START Material for the task

-- ==== Sys2Proof/Laws/TripEntry.lean ====
section
/-!
SUPPORT. What a trip entry does, block by block (R133).
-/

namespace Sys2Proof.Machine

/-! ### The replies -/

theorem place_all (l : LC) (ms : List MsgFrame) :
    LineKept l (ms.foldl LC.place l) ∧ PlacedAll l (ms.foldl LC.place l) ms
      ∧ (ms.foldl LC.place l).shortDue = l.shortDue := by
  induction ms generalizing l with
  | nil => exact ⟨.refl _, ⟨rfl, rfl⟩, rfl⟩
  | cons m ms ih =>
    obtain ⟨a, b, c⟩ := place_lineKept l m
    obtain ⟨i, j, k⟩ := ih (l.place m)
    exact ⟨a.trans i, ⟨_, b, j⟩, k.trans c⟩

theorem answerNotReady_eq (s : State) (q : List Service) :
    s.answerNotReady q
      = s.setLc ((q.map fun e => MsgFrame.handoffDone e.requester e.tag .notReady).foldl LC.place s.lc) := by
  unfold State.answerNotReady
  induction q generalizing s with
  | nil => rfl
  | cons e q ih => exact (ih (s.place _)).trans rfl

/-- A reply, then answers. -/
theorem reply_answers (s x y : State) (r : SlotRec) (q : List Service) (f : Nat)
    (hx : x = ({ s with free := f } : State).reply r.requester (.refused .tripped)) (hy : y = x.answerNotReady q) :
    y = { s with du := y.du, lc := y.lc, free := y.free } ∧ LineKept s.lc y.lc
      ∧ Delivered s.du s.lc y.du x.lc r.requester (.refused .tripped) 0
      ∧ PlacedAll x.lc y.lc (q.map fun e => .handoffDone e.requester e.tag .notReady) := by
  obtain ⟨a, b, c⟩ := replyWith_line ({ s with free := f } : State) r.requester (.refused .tripped) 0
  have e := replyWith_eq ({ s with free := f } : State) r.requester (.refused .tripped) 0
  rw [show ({ s with free := f } : State).replyWith r.requester (.refused .tripped) 0 = x from hx.symm] at a b c e
  obtain ⟨p1, p2, p3⟩ := place_all x.lc (q.map fun e => MsgFrame.handoffDone e.requester e.tag .notReady)
  rw [answerNotReady_eq] at hy
  subst hy
  refine ⟨?_, a.trans p1, c, p2⟩
  generalize (List.foldl LC.place x.lc _) = z
  rw [e]; rfl

/-- Answers, then a reply. -/
theorem answers_reply (s x y : State) (r : SlotRec) (q : List Service) (f : Nat)
    (hx : x = ({ s with free := f } : State).answerNotReady q) (hy : y = x.reply r.requester (.refused .tripped)) :
    y = { s with du := y.du, lc := y.lc, free := y.free } ∧ LineKept s.lc y.lc
      ∧ PlacedAll s.lc x.lc (q.map fun e => .handoffDone e.requester e.tag .notReady)
      ∧ Delivered s.du x.lc y.du y.lc r.requester (.refused .tripped) 0 := by
  obtain ⟨p1, p2, p3⟩ := place_all s.lc (q.map fun e => MsgFrame.handoffDone e.requester e.tag .notReady)
  rw [answerNotReady_eq] at hx
  obtain ⟨a, b, c⟩ := replyWith_line x r.requester (.refused .tripped) 0
  have e := replyWith_eq x r.requester (.refused .tripped) 0
  rw [show x.replyWith r.requester (.refused .tripped) 0 = y from hy.symm] at a b c e
  have xl : x.lc = (q.map fun e => MsgFrame.handoffDone e.requester e.tag .notReady).foldl LC.place s.lc := by
    rw [hx]; rfl
  have xd : x.du = s.du := by rw [hx]; rfl
  rw [← xl] at p1 p2
  rw [xd] at c
  refine ⟨?_, p1.trans a, p2, c⟩
  have z : x = { s with lc := x.lc, free := x.free } := by rw [hx]; rfl
  generalize y.du = u, y.lc = v at e ⊢
  rw [e, z]; rfl

/-- The frames and results a trip entry writes, and nothing else. -/
theorem tripAnswers_eq (s : State) :
    s.tripAnswers = { s with du := s.tripAnswers.du, lc := s.tripAnswers.lc, free := s.tripAnswers.free }
      ∧ LineKept s.lc s.tripAnswers.lc ∧ TripReplies s s.tripAnswers.du s.tripAnswers.lc := by
  generalize hy : s.tripAnswers = y
  unfold State.tripAnswers at hy
  cases k : s.ps.slot with
  | none =>
    simp only [k, Option.isSome_none, Bool.false_and, Bool.false_eq_true, if_false, State.replyTripped] at hy
    rw [answerNotReady_eq] at hy
    obtain ⟨p1, p2, p3⟩ := place_all s.lc (s.hu.queue.map fun e => MsgFrame.handoffDone e.requester e.tag .notReady)
    subst hy
    refine ⟨rfl, p1, ?_⟩
    unfold TripReplies; rw [k]; exact ⟨rfl, p2⟩
  | some r =>
    unfold TripReplies
    simp only [k, Option.isSome_some, Bool.true_and] at hy ⊢
    split at hy
    · split at hy
      · obtain ⟨h1, h2, h3, h4⟩ := reply_answers s _ y r s.hu.queue _ rfl hy.symm
        exact ⟨h1, h2, _, .inl ⟨h3, h4⟩⟩
      · obtain ⟨h1, h2, h3, h4⟩ := answers_reply s _ y r s.hu.queue _ rfl hy.symm
        exact ⟨h1, h2, _, .inr ⟨h3, h4⟩⟩
    · obtain ⟨h1, h2, h3, h4⟩ := reply_answers s _ y r s.hu.queue s.free rfl hy.symm
      exact ⟨h1, h2, _, .inl ⟨h3, h4⟩⟩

END Material for the task

▸ Brief
After locating the line holding "obtain ⟨a, b, c⟩ := replyWith_line x" above, output exactly that line and every line after it through the line holding "rw [show x.replyWith". Include nothing else.

▸ Result for this task
  obtain ⟨a, b, c⟩ := replyWith_line x r.requester (.refused .tripped) 0
  have e := replyWith_eq x r.requester (.refused .tripped) 0
  rw [show x.replyWith r.requester (.refused .tripped) 0 = y from hy.symm] at a b c e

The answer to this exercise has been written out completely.